PRESENTE NEL TESTO L'ANTICO TESTAMENTO
— Ugo Pagliai interpreta il ruolo del protagonista, Giobbe. Ha incontrato particolari difficoltà?
« Nel testo si sente la presenza dell'Antico Testamento, e questo consente di fare un Giobbe fuori dagli schemi melodrammatici, con molta rabbia. Non è un linguaggio teatrale, ma mi sembra che la traduzione abbia funzionato, e se in alcuni punti si fa fatica a esprimere un concetto di parole, in altri è tutto abbastanza chiaro. Ho accettato questa prova volentieri perché non avevo mai recitato a San Miniato, e perché mi interessava vedere questo testo in mano a un fisico, a uno scienziato come Zanussi. E' un momento in cui mi piace lavorare con persone che mi insegnino qualche cosa ».

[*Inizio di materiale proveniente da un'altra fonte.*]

-- ==== Sys2Proof/Machine/StateMemory.lean ====
section
/-! DEFINITION. State records of memory: the backing map and tiers (08), homes, caches and watches (11), range engines
(11 R263 to R266), chart units and withdrawals (09). Each field's comment reads: meaning; width; file and rule; reset. -/

namespace Sys2Proof.Machine

/-- One entry of the backing map (R191); `own` is the bulk frame that a WINDOW berth keeps, `dest` the copy target. -/
structure Berth where
  /-- STATE of the entry; 3 bits; 08 R191; reset VACANT -/
  st : BerthSt := .vacant
  /-- TIER, 0 stack and 1 bulk; 1 bit; 08 R191; reset 0 -/
  tier : Nat := 0
  /-- FRAME; 23 bits; 08 R191; reset 0 -/
  frame : Nat := 0
  /-- whether a FAILED berth has a frame; 1 bit; 08 R191, 18 R393; reset false -/
  hasFrame : Bool := false
  /-- PIN; 1 bit; 08 R191; reset 0 -/
  pin : Bool := false
  /-- RETRIED; 1 bit; 08 R191; reset 0 -/
  retried : Bool := false
  /-- WDIRTY; 1 bit; 08 R191; reset 0 -/
  wdirty : Bool := false
  /-- bulk frame a WINDOW berth keeps; 23 bits; 08 R200; reset 0 -/
  own : Nat := 0
  /-- tier of a COPYING berth's destination frame; 1 bit; 08 R196; reset 0 -/
  destTier : Nat := 0
  /-- a COPYING berth's destination frame; 23 bits; 08 R196; reset 0 -/
  dest : Nat := 0
  /-- access counter, saturating at 255; 8 bits; 08 R195; reset 0 -/
  counter : Nat := 0
  /-- stream whose layer holds the berth in its window; 5 bits; 08 R197; reset none -/
  stream : Option Nat := none
deriving DecidableEq, Repr

/-- A region (R193). -/
structure Region where
  /-- region number, domain × 1,024 + index; 13 bits; 08 R193; reset none exist -/
  num : Nat
  /-- first berth (global berth number); 36 bits; 08 R193; reset none exist -/
  base : Nat
  /-- berths; 24 bits; 08 R193; reset none exist -/
  count : Nat
  /-- owning context; 8 bits; 08 R193; reset none exist -/
  owner : Nat
  /-- policy; 2 bits; 08 R193; reset none exist -/
  policy : Policy
deriving DecidableEq, Repr

/-- A registered stream: the device's copy of its descriptor and its progress (R197, R198). -/
structure Stream where
  /-- stream number, domain × 32 + index; 8 bits; 08 R197; reset none exist -/
  num : Nat
  /-- physical address of the descriptor; 52 bits; 08 R197; reset none exist -/
  pa : Nat
  /-- CONTEXT; 8 bits; 08 R197; reset none exist -/
  ctx : Nat
  /-- WRAP; 1 bit; 08 R197; reset none exist -/
  wrap : Bool
  /-- AHEAD; 8 bits; 08 R197; reset none exist -/
  ahead : Nat
  /-- WINDOW; 32 bits; 08 R197; reset none exist -/
  window : Nat
  /-- REPLICA_DELTA; 64 bits signed; 08 R197; reset none exist -/
  replica : Int
  /-- layer table: first berth and berths of each layer; 64 and 24 bits each; 08 R197; reset none exist -/
  layers : List (Nat × Nat)
  /-- least mark of the consumers; 64 bits; 08 R198; reset 0 -/
  mark : Nat := 0
  /-- marks per consumer, a lantern: the layer it last waited for; 64 bits each; 08 R198; reset none -/
  marks : Tab Nat := []
  /-- hardware context of each consumer whose request set its mark; 2 bits each; 08 R198; reset none -/
  markHw : Tab Nat := []
  /-- layer numbers now resident; 64 bits each; 08 R198; reset none -/
  resident : List Nat := []
  /-- layer numbers that failed; 64 bits each; 08 R199, R201; reset none -/
  failed : List Nat := []
  /-- window frames reserved for the stream and not in use; stack frame indices; 08 R194, R200; reset none -/
  frames : List Nat := []
deriving DecidableEq, Repr

/-- A tier command that runs until its moves are made (R194). -/
structure TierWait where
  /-- what it waits for: 0 the moves of a region, 1 window frames to reserve, 2 window frames to be zeroed, 3 an evacuation,
  4 a return; 3 bits; 08 R194; reset none -/
  what : Nat
  /-- command number; 32 bits; 16 R362; reset none -/
  cmd : Nat
  /-- region or stream number; 13 bits; 08 R194; reset none -/
  key : Nat
  /-- window frames not yet zeroed; list; 08 R194; reset none -/
  frames : List Nat := []
deriving DecidableEq, Repr

/-- A placement domain (R35, R190, R210). -/
structure Domain where
  /-- TierState; 3 bits; 08 R206, R210; reset NORMAL -/
  tier : TierSt := .normal
  /-- freed frames that wait for background zeroing (tier, frame); list; 08 R190; reset none -/
  zeroing : List (Nat × Nat) := []
  /-- retired frames (tier, frame); list; 08 R194, R208; reset none -/
  retired : List (Nat × Nat) := []
  /-- frames that retire once their berth is copied away (tier, frame); list; 08 R208, R209; reset none -/
  retiring : List (Nat × Nat) := []
  /-- berths that are to be moved and the tier they go to, oldest first; list; 08 R194 to R196, R206; reset none -/
  moveQueue : List (Nat × Nat) := []
  /-- tier commands that run; list; 08 R194; reset none -/
  waits : List TierWait := []
  /-- frames that a berth-store error took out of the pool until the next start; list; 18 R393; reset none -/
  orphans : List (Nat × Nat) := []
  /-- regions of the domain; up to 1,024; 08 R193; reset none -/
  regions : List Region := []
  /-- streams of the domain; up to 32; 08 R197; reset none -/
  streams : List Stream := []
  /-- Moves: promotions, demotions, streamed berths, returned berths; 4 × 64 bits; 08 R210; reset 0 -/
  promotions : Nat := 0
  demotions : Nat := 0
  streamed : Nat := 0
  returned : Nat := 0
  /-- LateWaits; 64 bits; 08 R210; reset 0 -/
  lateWaits : Nat := 0
  /-- requests sent to memory, of which each 64th is sampled; per slice, 64 bits; 08 R195; reset 0 -/
  samples : Tab Nat := []
  /-- stack channel under repair; 5 bits; 08 R206; reset none -/
  repairing : Option Nat := none
deriving DecidableEq, Repr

A Paola Gassman, che interpreta la parte del profeta Eliu, chiediamo infine se non susciti un po' di timidezza interpretare l'opera di un simile autore.
« Certo all'inizio ci faceva uno strano effetto dire che avremmo recitato un testo del Papa, poi lavorandoci tutto è diventato più normale. Si pensa soprattutto a un autore molto giovane, più che al suo ruolo attuale ».